5. a. Solubility of KCl at 50.0°C=42.6 g per 100 g water

We know that 1 L=1000 mL

So 2 L=2x1000 mL=2000 mL

Mass of 2000 mL water=Volume x density

=2000 mL x 1.00 g/mL

=2000 g

So at 50.0°C

100 g water can dissolve a maximum of 42.6 g KCl

So 1 g water can dissolve a maximum of (42.6/100) g KCl

And 2000 g water can dissolve a maximum of (42.6/100)x2000 g=852 g KCl

So 852 g KCl is required to make a saturated solution of KCl at 50.0°C in 2 L water.
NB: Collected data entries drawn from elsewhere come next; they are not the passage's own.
-- ==== Sys2Proof/Config.lean ====
section
/-! DEFINITION. What an LN-7256 package fixes for itself, and the values the manual leaves open. The opaque constants have no body: no proof can see their value. -/

namespace Sys2Proof.Config

/-- The encoding identity of this stepping (R1, R20). -/
def encid : BitVec 32 := 0x7C1A0E35#32

/-- Number of cores (R11), partitions (R15), contexts per partition (R21) and streams per job (R21). -/
def nCores : Nat := 256
def nParts : Nat := 16
def nCtxs : Nat := 8
def nStreams : Nat := 5

/-- First physical address of each range of R68. -/
def hbmEnd : Nat := 0x6000000000
def recordBase : Nat := 0x6000000000
def recordSize : Nat := 0x4000000
def vaultBase : Nat := 0x8000000000
def vaultStride : Nat := 0x1000000
def coreBase : Nat := 0x8100000000
def coreStride : Nat := 0x400000
def pctlBase : Nat := 0x8200000000
def pctlSize : Nat := 0x1000000
def capBase : Nat := 0x8300000000
def capSize : Nat := 0x10000
def hostBase : Nat := 0x1000000000000
def physEnd : Nat := 0x10000000000000

/-- Sizes within the core window and the vault (R70, R72, R74). -/
def scratchSize : Nat := 0x180000
def accOffset : Nat := 0x200000
def accSize : Nat := 0x80000
def descOffset : Nat := 0x300000
def sregOffset : Nat := 0x310000
def keepOffset : Nat := 0x320000
def blockOffset : Nat := 0x3A0000
def recOffset : Nat := 0x3A2000
def vaultSize : Nat := 0xC00000

/-- The package id of this package (R316: "per package"). DESIGN CHOICE free value, safe; entry 7. -/
opaque pkgid : BitVec 5

/-- The fused critical trip temperature (R328: "fused for each part"), before it is bounded. DESIGN CHOICE free value, safe; entry 7. -/
opaque critRaw : BitVec 16

/-- CRIT lies between 0x0640 and 0x06E0 whatever was fused (R328). -/
def crit : BitVec 16 := 0x0640#16 + BitVec.ofNat 16 (critRaw.toNat % 0xA1)

/-- Calendar cycles that pass with the step of counter value `n`. DESIGN CHOICE free value: timing is not modelled; entry 2. -/
opaque elapsed : Nat → Nat

/-- The raw choice of which level serves the request of counter value `n` (R79: "cannot be told in advance"). Free value, safe; entry 7. -/
opaque servedRaw : Nat → Nat

/-- The m that a completion reports: 0 when no request went to HBM, else 3 to 8 (R81). -/
def servedM (n : Nat) : Nat :=
  let r := servedRaw n % 7
  if r = 0 then 0 else r + 2

/-- Core cycles a stream is frozen by the instruction-cache miss of counter value `n` (R64, R66). Free value, safe; entry 2. -/
opaque missCycles : Nat → Nat

/-- The fused hash of the image's public key (R324 step 4). Free value, safe; entry 14. -/
opaque fusedKeyHash : BitVec 256

/-- The fused minimum of the security version number (R324 step 6). Free value, safe; entry 14. -/
opaque fusedSvn : BitVec 64

/-- Bytes of the signature of an attestation report: it rests on the device identity key (R325). Free value, safe; entry 14. -/
opaque reportByte : Nat → Nat → Byte

/-- Whether an intake command goes before a job's copy at counter value `n` (R249: "not ordered"). Free value, safe; entry 22. -/
opaque intakeFirst : Nat → Bool

/-- Whether the host completes the read of host memory at address `a` at counter value `n` with Unsupported Request or Completer Abort (R321). Free value, safe; entry 13. -/
opaque hostRefuses : Nat → Nat → Bool

/-- Whether an uncorrectable error strikes the mesh or seam traffic that completes at counter value `n` (R17). Free value, safe; entry 12. -/
opaque transitError : Nat → Bool

/-- The whole rotations by which a recalled access completes later, less 1, at counter value `n` (R78). Free value, safe; entry 7. -/
opaque recallRaw : Nat → Nat

/-- Which 64-byte unit of a remote store the destination's fault names, before it is bounded, at counter value `n` (R114, R235). Free value, safe; entry 13. -/
opaque remoteUnit : Nat → Nat

/-- Whether a VQ operation has a further part at counter value `n`, and which lanes of its accumulator rows are named for it (R201: "chosen lane by lane"). Free values, safe; entry 9. -/
opaque vqParts : Nat → Bool
opaque vqLane : Nat → Nat → Nat → Bool

end Sys2Proof.Config
end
b. Given at 10.0 °C, solubility of KCl =31.0 g per 100 g water

i.e. at 10.0°C

100 g water can dissolve a maximum of 31.0 g KCl

1 g water can dissolve a maximum of (31.0/100) g KCl

2000 g water can dissolve a maximum of (31.0/100)x2000 g= 620 g KCl

So out of the 852 g KCl that dissolved in 2000 g water at 50.0°C, only 620 g remained dissolved and the remaining (852-620)g=232 g KCl precipitated out of the solution once the saturated solution made at 50.0°C was cooled to 10.0°C.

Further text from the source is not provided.